Update: It's been suggested that the use of Saddam's palaces by American soldiers amount to criminal trespassing -- that it may be an unlawful form of wartime looting. That might be true if soldiers start taking Saddam's stuff and auctioning it on E-Bay, but it's not true today. The laws of war allow belligerents to make use of civilian buildings when necessary and/or expedient. (Of course, we couldn't take a hospital and convert it to a military command post, nor could we hurt civilians by choosing to occupy a food store for this purpose.) Given the state of the Iraqi civilian economy, I'm going to guess that few structures come close to Saddam's place when it comes to construction quality, durability, space, survivability, etc. It makes sense that 3ID would choose to encamp there. At some point, the U.S. will have to start putting Iraqi assets into some sort of general fund for the subsequent Iraqi government. But during the conduct of war, our soldiers and commanders are allowed to make use of these palaces for legitimate purposes, so long as no outright theft or profiteering takes place.

With that said, let the showers commence! Hopefully, Saddam's kitchens are in working order still. Maybe 3ID's cooks can get in there to fire up something decent for the soldiers after two weeks of non-stop Meals, Ready to Eat.
America plans to try Iraqis for war crimes

In a briefing today, Pentagon and State Department officials said they have decided to try Iraqi officials whom they believe to be guilty of various war crimes, once the war is complete. Significantly, the officials said they would not turn to an international body, such as the International Criminal Court, to adjudicate these cases. Also, the U.S. said it would not pursue an ad hoc tribunal, like the International Criminal Tribunal-Yugoslavia, that's currently trying Slobodan Milosevic, for use in this situation.
W. Hays Parks, special assistant to the Army Judge Advocate General, said trials could be handled by U.S. military commissions, military courts martial, or in civilian federal courts. Parks accused Iraq's government of three specific violations of the Geneva Conventions and related laws of war, and said others were being investigated.
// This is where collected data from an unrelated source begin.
-- ==== Sys2Proof/Machine/CurveUnit.lean ====
section
/-! DEFINITION. The meanings of the curve commands (42_curve.md R190 to R200). Each first requires the curve, then reads its
registers in operand order. -/

namespace Sys2Proof.Machine

/-- PCHK as (R190). -/
def execPchk (sa : RegNo) (s : State) : Result :=
  finish s do
    s.needCurve
    let q ← readReg s.a sa
    return s.putFlag .onc (s.curve.oncurve q)

/-- PTOJ jd, as (R191). -/
def execPtoj (jd sa : RegNo) (s : State) : Result :=
  finish s do
    s.needCurve
    let q ← readReg s.a sa
    return s.putJ jd (s.curve.toJ q)

/-- PTOA ad, js (R192). -/
def execPtoa (ad js : RegNo) (s : State) : Result :=
  finish s do
    s.needCurve
    let p ← readReg s.j js
    let q ← s.curve.toA p
    return s.putA ad q

/-- PADD jd, js1, js2 (R193). -/
def execPadd (jd js1 js2 : RegNo) (s : State) : Result :=
  finish s do
    s.needCurve
    let p1 ← readReg s.j js1
    let p2 ← readReg s.j js2
    return s.putJ jd (s.curve.padd p1 p2)

/-- PMADD jd, js1, as2 (R194). -/
def execPmadd (jd js1 sa2 : RegNo) (s : State) : Result :=
  finish s do
    s.needCurve
    let p1 ← readReg s.j js1
    let q ← readReg s.a sa2
    return s.putJ jd (s.curve.pmadd p1 q)

/-- PDBL jd, js (R195). -/
def execPdbl (jd js : RegNo) (s : State) : Result :=
  finish s do
    s.needCurve
    let p ← readReg s.j js
    return s.putJ jd (s.curve.pdbl p)

/-- PNEG jd, js (R196). -/
def execPneg (jd js : RegNo) (s : State) : Result :=
  finish s do
    s.needCurve
    let p ← readReg s.j js
    return s.putJ jd (s.curve.pneg p)

/-- PMUL jd, es, js (R197): the value of the scalar register as a natural, whatever its context. -/
def execPmul (jd es js : RegNo) (s : State) : Result :=
  finish s do
    s.needCurve
    let k ← readReg s.e es
    let p ← readReg s.j js
    return s.putJ jd (s.curve.pmul (s.valOf k) p)

/-- PEQ as1, as2 (R198). -/
def execPeq (sa1 sa2 : RegNo) (s : State) : Result :=
  finish s do
    s.needCurve
    let q1 ← readReg s.a sa1
    let q2 ← readReg s.a sa2
    return s.putFlag .eq (peq q1 q2)

/-- The two validations of GSETUP: on the curve, and `q` times the point is infinity, by `pmul_raw` with the unreduced `q` (R199,
90_conflicts.md C3). -/
def Curve.generatorOk (c : Curve) (q : Affine) : Bool :=
  c.oncurve q && (c.pmulRaw c.fq.m (c.toJ q)).Z == 0

/-- `GEN <- (ok = 1, Q)`, or `GEN.ok <- 0` for a point that fails its validation (R199). Log entry 12. -/
def State.putGen (s : State) (pt : RawPoint) (ok : Bool) : State :=
  if ok then { s with gen := { ok := true, x := s.fld0.ofRaw pt.x, y := s.fld0.ofRaw pt.y } }
  else { s with gen := { s.gen with ok := false } }

/-- GSETUP (#x, #y) (R199): a failed validation is no fault (60_exceptions.md R280). -/
def execGsetup (pt : RawPoint) (s : State) : Result :=
  finish s do
    s.needCurve
    let ok := s.curve.generatorOk (pointOfRaw s.fld0 pt)
    return (s.putGen pt ok).putFlag .genok ok

/-- AGEN ad (R200). -/
def execAgen (ad : RegNo) (s : State) : Result :=
  finish s do
    s.needCurve
    require s.gen.ok .noGenerator
    return s.putA ad (.pt s.gen.x s.gen.y)

end Sys2Proof.Machine
end

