-- ==== Sys2Proof/Machine/FieldUnit.lean ====
section
/-! DEFINITION. The meanings of the field commands (41_field.md R150 to R159). -/

namespace Sys2Proof.Machine

/-- The shape FADD, FSUB and FMUL share (41_field.md R150 to R152): both sources read, the moduli compared, the second source taken
to the first one's context, which the result keeps (R149). -/
def fieldBinary (op : FieldCtx → Fe → Fe → Fe) (ed es1 es2 : RegNo) (s : State) : Result :=
  finish s do
    let x ← readReg s.e es1
    let y ← readReg s.e es2
    s.sameField x.ctx y.ctx
    return s.putE ed ⟨x.ctx, op (s.fld x.ctx) x.s (s.convert y.ctx x.ctx y.s)⟩

/-- FADD ed, es1, es2 (R150). -/
def execFadd (ed es1 es2 : RegNo) (s : State) : Result := fieldBinary FieldCtx.add ed es1 es2 s

/-- FSUB ed, es1, es2 (R151). -/
def execFsub (ed es1 es2 : RegNo) (s : State) : Result := fieldBinary FieldCtx.sub ed es1 es2 s

/-- FMUL ed, es1, es2 (R152). -/
def execFmul (ed es1 es2 : RegNo) (s : State) : Result := fieldBinary FieldCtx.mul ed es1 es2 s

/-- FNEG ed, es (R153). -/
def execFneg (ed es : RegNo) (s : State) : Result :=
  finish s do
    let x ← readReg s.e es
    return s.putE ed ⟨x.ctx, (s.fld x.ctx).neg x.s⟩

/-- FINV ed, es (R154). -/
def execFinv (ed es : RegNo) (s : State) : Result :=
  finish s do
    let x ← readReg s.e es
    let r ← (s.fld x.ctx).inv x.s
    return s.putE ed ⟨x.ctx, r⟩

/-- FPOW ed, es, #e (R155): the exponent is not reduced. -/
def execFpow (ed es : RegNo) (expo : Raw) (s : State) : Result :=
  finish s do
    let x ← readReg s.e es
    return s.putE ed ⟨x.ctx, (s.fld x.ctx).pow x.s expo.toNat⟩

/-- FPOWW ed, es, #e (R156): by the windowed algorithm. -/
def execFpoww (ed es : RegNo) (expo : Raw) (s : State) : Result :=
  finish s do
    let x ← readReg s.e es
    return s.putE ed ⟨x.ctx, (s.fld x.ctx).poww x.s expo.toNat⟩

/-- FSQRT ed, es (R157): a non-residue writes the candidate and clears `SQOK` (60_exceptions.md R280). -/
def execFsqrt (ed es : RegNo) (s : State) : Result :=
  finish s do
    let x ← readReg s.e es
    let r ← (s.fld x.ctx).sqrt x.s
    return (s.putE ed ⟨x.ctx, r.1⟩).putFlag .sqok r.2

/-- FEQ es1, es2 (R158): values are compared, under equal moduli. -/
def execFeq (es1 es2 : RegNo) (s : State) : Result :=
  finish s do
    let x ← readReg s.e es1
    let y ← readReg s.e es2
    s.sameField x.ctx y.ctx
    return s.putFlag .eq (s.valOf x == s.valOf y)

/-- FMOV ed, es (R159). -/
def execFmov (ed es : RegNo) (s : State) : Result :=
  finish s do
    let x ← readReg s.e es
    return s.putE ed x

end Sys2Proof.Machine
end

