-- ==== Sys2Proof/Machine/Dispatch.lean ====
section
/-! DEFINITION. The dispatch of commands to their meanings: one arm per row of spec/opcode_table.json. -/

namespace Sys2Proof.Machine

def exec (i : Instr) (s : State) : Host.Outcome State Fault Refusal :=
  match i with
  -- configuration and transfer (40_config_transfer.md)
  | .nop => Sys2Proof.Machine.execNop s
  | .fsetup ctx strat modulus => Sys2Proof.Machine.execFsetup ctx strat modulus s
  | .csetup a b => Sys2Proof.Machine.execCsetup a b s
  | .sts => Sys2Proof.Machine.execSts s
  | .lde ed ctx raw => Sys2Proof.Machine.execLde ed ctx raw s
  | .ste es => Sys2Proof.Machine.execSte es s
  | .lda ad pt => Sys2Proof.Machine.execLda ad pt s
  | .ldainf ad => Sys2Proof.Machine.execLdainf ad s
  | .sta sa => Sys2Proof.Machine.execSta sa s
  | .ldv vd ctx raws => Sys2Proof.Machine.execLdv vd ctx raws s
  | .stv vs => Sys2Proof.Machine.execStv vs s
  | .ldg gd pts => Sys2Proof.Machine.execLdg gd pts s
  | .stg gs => Sys2Proof.Machine.execStg gs s
  -- field unit (41_field.md)
  | .fadd ed es1 es2 => Sys2Proof.Machine.execFadd ed es1 es2 s
  | .fsub ed es1 es2 => Sys2Proof.Machine.execFsub ed es1 es2 s
  | .fmul ed es1 es2 => Sys2Proof.Machine.execFmul ed es1 es2 s
  | .fneg ed es => Sys2Proof.Machine.execFneg ed es s
  | .finv ed es => Sys2Proof.Machine.execFinv ed es s
  | .fpow ed es expo => Sys2Proof.Machine.execFpow ed es expo s
  | .fpoww ed es expo => Sys2Proof.Machine.execFpoww ed es expo s
  | .fsqrt ed es => Sys2Proof.Machine.execFsqrt ed es s
  | .feq es1 es2 => Sys2Proof.Machine.execFeq es1 es2 s
  | .fmov ed es => Sys2Proof.Machine.execFmov ed es s
  -- curve unit (42_curve.md)
  | .pchk sa => Sys2Proof.Machine.execPchk sa s
  | .ptoj jd sa => Sys2Proof.Machine.execPtoj jd sa s
  | .ptoa ad js => Sys2Proof.Machine.execPtoa ad js s
  | .padd jd js1 js2 => Sys2Proof.Machine.execPadd jd js1 js2 s
  | .pmadd jd js1 sa2 => Sys2Proof.Machine.execPmadd jd js1 sa2 s
  | .pdbl jd js => Sys2Proof.Machine.execPdbl jd js s
  | .pneg jd js => Sys2Proof.Machine.execPneg jd js s
  | .pmul jd es js => Sys2Proof.Machine.execPmul jd es js s
  | .peq sa1 sa2 => Sys2Proof.Machine.execPeq sa1 sa2 s
  | .gsetup pt => Sys2Proof.Machine.execGsetup pt s
  | .agen ad => Sys2Proof.Machine.execAgen ad s
  -- vector unit (43_vector.md)
  | .vadd vd vs1 vs2 => Sys2Proof.Machine.execVadd vd vs1 vs2 s
  | .vsub vd vs1 vs2 => Sys2Proof.Machine.execVsub vd vs1 vs2 s
  | .vhad vd vs1 vs2 => Sys2Proof.Machine.execVhad vd vs1 vs2 s
  | .vscl vd vs es => Sys2Proof.Machine.execVscl vd vs es s
  | .vip ed vs1 vs2 => Sys2Proof.Machine.execVip ed vs1 vs2 s
  | .vslice vd vs start len => Sys2Proof.Machine.execVslice vd vs start len s
  | .vpow vd es n => Sys2Proof.Machine.execVpow vd es n s
  | .vget ed vs idx => Sys2Proof.Machine.execVget ed vs idx s
  | .vrev vd vs => Sys2Proof.Machine.execVrev vd vs s
  | .gmsm jd gs vs => Sys2Proof.Machine.execGmsm jd gs vs s
  | .gslice gd gs start len => Sys2Proof.Machine.execGslice gd gs start len s
  | .gget ad gs idx => Sys2Proof.Machine.execGget ad gs idx s
  -- inner-product unit (44_ipa.md)
  | .ipach ed aL aC aR => Sys2Proof.Machine.execIpach ed aL aC aR s
  | .ipasv vd vs => Sys2Proof.Machine.execIpasv vd vs s
  | .ipavfy gs hs au aP proof => Sys2Proof.Machine.execIpavfy gs hs au aP proof s
  | .ipaprv gs hs au aP va vb => Sys2Proof.Machine.execIpaprv gs hs au aP va vb s

end Sys2Proof.Machine
end

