/-! ### enterFault -/

@[simp] theorem enterFault_fld0 (c : Cause) : (s.enterFault c).fld0 = s.fld0 := rfl
@[simp] theorem enterFault_fld1 (c : Cause) : (s.enterFault c).fld1 = s.fld1 := rfl
@[simp] theorem enterFault_crv (c : Cause) : (s.enterFault c).crv = s.crv := rfl
@[simp] theorem enterFault_gen (c : Cause) : (s.enterFault c).gen = s.gen := rfl
@[simp] theorem enterFault_e (c : Cause) : (s.enterFault c).e = s.e := rfl
@[simp] theorem enterFault_a (c : Cause) : (s.enterFault c).a = s.a := rfl
@[simp] theorem enterFault_j (c : Cause) : (s.enterFault c).j = s.j := rfl
@[simp] theorem enterFault_v (c : Cause) : (s.enterFault c).v = s.v := rfl
@[simp] theorem enterFault_g (c : Cause) : (s.enterFault c).g = s.g := rfl
@[simp] theorem enterFault_cseq (c : Cause) : (s.enterFault c).cseq = s.cseq := rfl
@[simp] theorem enterFault_fseq (c : Cause) : (s.enterFault c).fseq = s.cseq := rfl
@[simp] theorem enterFault_status (c : Cause) : (s.enterFault c).status = setFlag (setFlag (setFcode s.status c.code) .fault true) .vfy false := rfl
@[simp] theorem enterFault_dout (c : Cause) : (s.enterFault c).dout = s.dout := rfl
@[simp] theorem enterFault_cmdIn (c : Cause) : (s.enterFault c).cmdIn = s.cmdIn := rfl
@[simp] theorem enterFault_nmaxLog (c : Cause) : (s.enterFault c).nmaxLog = s.nmaxLog := rfl
@[simp] theorem enterFault_nmax (c : Cause) : (s.enterFault c).nmax = s.nmax := rfl
@[simp] theorem enterFault_curve (c : Cause) : (s.enterFault c).curve = s.curve := rfl
@[simp] theorem enterFault_fld (c : Cause) (k : Ctx) : (s.enterFault c).fld k = s.fld k := by cases k <;> rfl

/-! ### putFld -/

@[simp] theorem putFld_crv (c : Ctx) (f : FieldCtx) : (s.putFld c f).crv = s.crv := by cases c <;> rfl
@[simp] theorem putFld_gen (c : Ctx) (f : FieldCtx) : (s.putFld c f).gen = s.gen := by cases c <;> rfl
@[simp] theorem putFld_e (c : Ctx) (f : FieldCtx) : (s.putFld c f).e = s.e := by cases c <;> rfl
@[simp] theorem putFld_a (c : Ctx) (f : FieldCtx) : (s.putFld c f).a = s.a := by cases c <;> rfl
@[simp] theorem putFld_j (c : Ctx) (f : FieldCtx) : (s.putFld c f).j = s.j := by cases c <;> rfl
@[simp] theorem putFld_v (c : Ctx) (f : FieldCtx) : (s.putFld c f).v = s.v := by cases c <;> rfl
@[simp] theorem putFld_g (c : Ctx) (f : FieldCtx) : (s.putFld c f).g = s.g := by cases c <;> rfl
@[simp] theorem putFld_cseq (c : Ctx) (f : FieldCtx) : (s.putFld c f).cseq = s.cseq := by cases c <;> rfl
@[simp] theorem putFld_fseq (c : Ctx) (f : FieldCtx) : (s.putFld c f).fseq = s.fseq := by cases c <;> rfl
@[simp] theorem putFld_status (c : Ctx) (f : FieldCtx) : (s.putFld c f).status = s.status := by cases c <;> rfl
@[simp] theorem putFld_dout (c : Ctx) (f : FieldCtx) : (s.putFld c f).dout = s.dout := by cases c <;> rfl
@[simp] theorem putFld_cmdIn (c : Ctx) (f : FieldCtx) : (s.putFld c f).cmdIn = s.cmdIn := by cases c <;> rfl
@[simp] theorem putFld_nmaxLog (c : Ctx) (f : FieldCtx) : (s.putFld c f).nmaxLog = s.nmaxLog := by cases c <;> rfl
@[simp] theorem putFld_nmax (c : Ctx) (f : FieldCtx) : (s.putFld c f).nmax = s.nmax := by cases c <;> rfl
@[simp] theorem putFld_fld_same (c : Ctx) (f : FieldCtx) : (s.putFld c f).fld c = f := by cases c <;> rfl
theorem putFld_fld_other {c k : Ctx} (h : k ≠ c) (f : FieldCtx) : (s.putFld c f).fld k = s.fld k := by
  cases c <;> cases k <;> first | rfl | exact absurd rfl h

/-! ### putGen -/

@[simp] theorem putGen_fld0 (pt : RawPoint) (b : Bool) : (s.putGen pt b).fld0 = s.fld0 := by cases b <;> rfl
@[simp] theorem putGen_fld1 (pt : RawPoint) (b : Bool) : (s.putGen pt b).fld1 = s.fld1 := by cases b <;> rfl
@[simp] theorem putGen_crv (pt : RawPoint) (b : Bool) : (s.putGen pt b).crv = s.crv := by cases b <;> rfl
@[simp] theorem putGen_e (pt : RawPoint) (b : Bool) : (s.putGen pt b).e = s.e := by cases b <;> rfl
@[simp] theorem putGen_a (pt : RawPoint) (b : Bool) : (s.putGen pt b).a = s.a := by cases b <;> rfl
@[simp] theorem putGen_j (pt : RawPoint) (b : Bool) : (s.putGen pt b).j = s.j := by cases b <;> rfl
@[simp] theorem putGen_v (pt : RawPoint) (b : Bool) : (s.putGen pt b).v = s.v := by cases b <;> rfl
@[simp] theorem putGen_g (pt : RawPoint) (b : Bool) : (s.putGen pt b).g = s.g := by cases b <;> rfl
@[simp] theorem putGen_cseq (pt : RawPoint) (b : Bool) : (s.putGen pt b).cseq = s.cseq := by cases b <;> rfl
@[simp] theorem putGen_fseq (pt : RawPoint) (b : Bool) : (s.putGen pt b).fseq = s.fseq := by cases b <;> rfl
@[simp] theorem putGen_status (pt : RawPoint) (b : Bool) : (s.putGen pt b).status = s.status := by cases b <;> rfl
@[simp] theorem putGen_dout (pt : RawPoint) (b : Bool) : (s.putGen pt b).dout = s.dout := by cases b <;> rfl
@[simp] theorem putGen_cmdIn (pt : RawPoint) (b : Bool) : (s.putGen pt b).cmdIn = s.cmdIn := by cases b <;> rfl
@[simp] theorem putGen_nmaxLog (pt : RawPoint) (b : Bool) : (s.putGen pt b).nmaxLog = s.nmaxLog := by cases b <;> rfl
@[simp] theorem putGen_ok (pt : RawPoint) (b : Bool) : (s.putGen pt b).gen.ok = b := by cases b <;> rfl
@[simp] theorem putGen_nmax (pt : RawPoint) (b : Bool) : (s.putGen pt b).nmax = s.nmax := by cases b <;> rfl
@[simp] theorem putGen_fld (pt : RawPoint) (b : Bool) (k : Ctx) : (s.putGen pt b).fld k = s.fld k := by
  cases b <;> cases k <;> rfl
Pierre-Richard Prosper, U.S. ambassador for war crime issues, said possible punishments for those convicted range from incarceration to the death penalty.

``The current abuses, the crimes particularly against U.S. personnel, we believe that we have the sovereign ability and right to prosecute these cases,'' Prosper said. ``We are of the view that an international tribunal for the current abuses is not necessary.'' U.S. allies in the war, including Britain, have the same right to prosecute suspected war criminals, he said.

The only international tribunal in existence, Prosper said, is the permanent International Criminal Court. But that court lacks jurisdiction over this war because neither America nor Iraq are parties to the treaty creating the court, he said.

Prosper said an Iraqi judiciary process slated to be established following the war could handle trials relating to ``past abuses'' by members of Saddam's government. Officials said Iraqi exiles are being consulted about the matter.

``We have begun to catalog the numerous abuses, both past and present, that have been committed by the Iraqi regime. Our troops have been given the additional mission of securing and preserving evidence of war crimes and atrocities that they uncover,'' Prosper said.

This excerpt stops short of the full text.